An Example of an Unconvinced Compiler
You've undoubtedly come across errors like the one below before:
fn main() {
let mut my_reference: Option<&String> = None;
// Starting a scope.
{
// my_variable created // \ \
let my_variable: String = "hello".to_string(); // | |
my_reference = Some(&my_variable); // | |- my_variable exists here. ('variable)
// At the end of the scope, `my_variable` is dropped // | |
drop(my_variable); // | |
// my variable destroyed // | /
} // | - my_reference needs to exist here. ('reference)
// |
if let Some(reference) = my_reference { // |
println!("{}", reference); // |
} // /
}
error[E0597]: `my_variable` does not live long enough
--> bad_lifetimes.rs:7:29
|
7 | my_reference = Some(&my_variable);
| ^^^^^^^^^^^^ borrowed value does not live long enough
8 | }
| - `my_variable` dropped here while still borrowed
9 |
10 | if let Some(reference) = my_reference {
| ------------ borrow later used here
error: aborting due to previous error; 1 warning emitted
Clearly in this example, since my_variable
goes out of scope before my_reference
,
it's possible that the if let
could try and access my_reference
, and find that
it's referencing a variable that no longer exists.

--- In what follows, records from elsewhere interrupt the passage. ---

-- ==== Sys2Proof/Machine/Ops.lean ====
section
/-! DEFINITION. The named operations the blocks share: counters, outputs, the fill and pressure of the
output queue, the configuration flags, and the DRAM. -/

namespace Sys2Proof.Machine

/-! ## Counters and outputs -/

/-- Adds to one counter, saturating (R15, R31, R44, R52, R104, R129, R150, R166, R172). -/
def addTo (k : Counter) (n : Nat) (s : State) : State :=
  s.updCounters fun c => c.set k (satAdd (c.get k) n)

/-- Increments one counter, saturating. -/
def bump (k : Counter) (s : State) : State := addTo k 1 s

/-- Puts something out. -/
def emit (o : Output) (s : State) : State := s.updOutputs (· ++ [o])

/-- R181: sends the attention interrupt; with the link DOWN the message is not sent and not held. -/
def attention (s : State) : State :=
  match s.port.link with
  | .up => emit .interrupt s
  | .down => s

/-! ## Configuration flags (R175) -/

/-- The bus enable of the configuration in force. -/
def busEnabled (s : State) : Bool := s.ctl.cfg.flags.getLsbD 0

/-- The completion interrupt enable of the configuration in force. -/
def completionInterrupts (s : State) : Bool := s.ctl.cfg.flags.getLsbD 1

/-- How many tile columns the span has: W / 32. -/
def StationConfig.tiles (c : StationConfig) : Nat := c.w / 32

/-! ## Line and band numbers -/

/-- The greatest line number a run can have (R8). -/
def maxLine : Nat := 4294967295

/-- R9: the band of a line. -/
def bandOf (line : Nat) : Nat := line / 32

/-- R9: the row of a line in its band. -/
def rowOf (line : Nat) : Nat := line % 32

/-! ## The output queue's fill and pressure -/

/-- Section 9.1: the size of a record in bytes. -/
def Rec.size : Rec → Nat
  | .tile t => 32 + t.payload.length
  | .band _ => 32
  | .event _ => 16

/-- The size of a queue of records. -/
def queueSize : List Rec → Nat
  | [] => 0
  | r :: rs => r.size + queueSize rs

/-- R151: the capacity of the output queue in bytes. -/
def capacity : Nat := 2097152

/-- The fill f of the output queue. -/
def fill (s : State) : Nat := queueSize s.port.queue

/-- R152: the pressure level of a fill. -/
def levelOf (f : Nat) : Nat :=
  if f < 524288 then 0 else if f < 1048576 then 1 else if f < 1572864 then 2 else 3

/-- R152: the pressure level of the station. -/
def pressure (s : State) : Nat := levelOf (fill s)

/-! ## The attached DRAM (R55) -/

/-- R55: 256 MiB. -/
def dramBytes : Nat := 268435456

/-- R55: where the accumulator region starts. -/
def accumulatorBase : Nat := 67108864

/-- What the DRAM holds at an address: the byte last written since power-on, or nothing. -/
def memGet? (m : List Host.Cell) (a : Nat) : Option Byte :=
  (m.find? fun c => c.1 == a).map (·.2)

/-- The cells of a run of bytes from an address upward. -/
def cellsFrom : Nat → List Byte → List Host.Cell
  | _, [] => []
  | a, b :: bs => (a, b) :: cellsFrom (a + 1) bs

/-- Writes a run of bytes from an address upward. -/
def memWrite (a : Nat) (bytes : List Byte) (m : List Host.Cell) : List Host.Cell :=
  m.filter (fun c => c.1 < a) ++ cellsFrom a bytes ++ m.filter (fun c => a + bytes.length ≤ c.1)

/-- The canonical form of the DRAM: addresses strictly rising and inside the 256 MiB.  An unlisted
address holds no byte, so no entry equals what an unlisted address reads as. -/
abbrev MemWf (m : List Host.Cell) : Prop :=
  m.Pairwise (fun x y => x.1 < y.1) ∧ ∀ c ∈ m, c.1 < dramBytes

/-- The DRAM byte at an address; one that nothing has written since power-on is a free value (R70). -/
def dramByte (s : State) (a : Nat) : Byte :=
  (memGet? s.dram a).getD (Config.dramUnknown s.powerCycles a)

/-- A run of DRAM bytes from an address upward. -/
def dramRow (s : State) (a n : Nat) : List Byte :=
  let near := s.dram.filter fun c => decide (a ≤ c.1) && decide (c.1 < a + n)
  (List.range n).map fun i => (memGet? near (a + i)).getD (Config.dramUnknown s.powerCycles (a + i))

/-- Writes a run of DRAM bytes from an address upward. -/
def dramWrite (a : Nat) (bytes : List Byte) (s : State) : State := s.updDram (memWrite a bytes)

/-- A 16-bit word as two bytes, the low byte first. -/
def le16 (n : Nat) : List Byte := [BitVec.ofNat 8 n, BitVec.ofNat 8 (n / 256)]

/-- A 32-bit word as four bytes, the low byte first. -/
def le32 (n : Nat) : List Byte := le16 n ++ le16 (n / 65536)

/-- A 64-bit word as eight bytes, the low byte first. -/
def le64 (n : Nat) : List Byte := le32 n ++ le32 (n / 4294967296)

/-- A 16-bit number as two bytes, the high byte first (R107). -/
def be16 (n : Nat) : List Byte := [BitVec.ofNat 8 (n / 256), BitVec.ofNat 8 n]

/-- A 32-bit number as four bytes, the high byte first (R107). -/
def be32 (n : Nat) : List Byte := be16 (n / 65536) ++ be16 n

end Sys2Proof.Machine
end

Rust says that this variable "does not live long enough". It notices that
"it's possible that my_variable
is dropped before the reference stored in my_reference
".
Formally, we can see this by noticing the regions of code where these two things need to exist. The region of code where the reference needs to exist is larger than the region of code where the variable exists. This indicates that there must be part of the time the reference exists where the variable has been dropped, and therefore a dangling reference might exist.
We call a region of code where a reference must be valid a "lifetime". We can
give lifetimes names using the syntax 'name
. So let us say that 'variable
is the region of code where a reference to the variable is valid.
Also, let's say that 'reference
is the region of code where the reference
could be used. We can formally say that 'variable
must be larger than 'reference
.
This is obviously true, it is a shorthand for saying "the region of code where the reference is valid must be larger than the region of code where the reference is actually usable". Consider the opposite: if the reference was usable somewhere where the reference wasn't valid, you'd have something that was invalid: unsound code, or in other words, a bug.
So what's this book about then?
There are places where the Rust compiler is unable to figure out lifetimes, and
needs the programmer to explicitly specify this. This book is to help you
improve at writing explicit lifetimes (things like &'a str
). And that starts
with the next chapter!
Exercise: Complete the Rustlings Exercises on Lifetimes
If you aren't sure you understand the above, before reading on, complete the rustlings exercises about lifetimes.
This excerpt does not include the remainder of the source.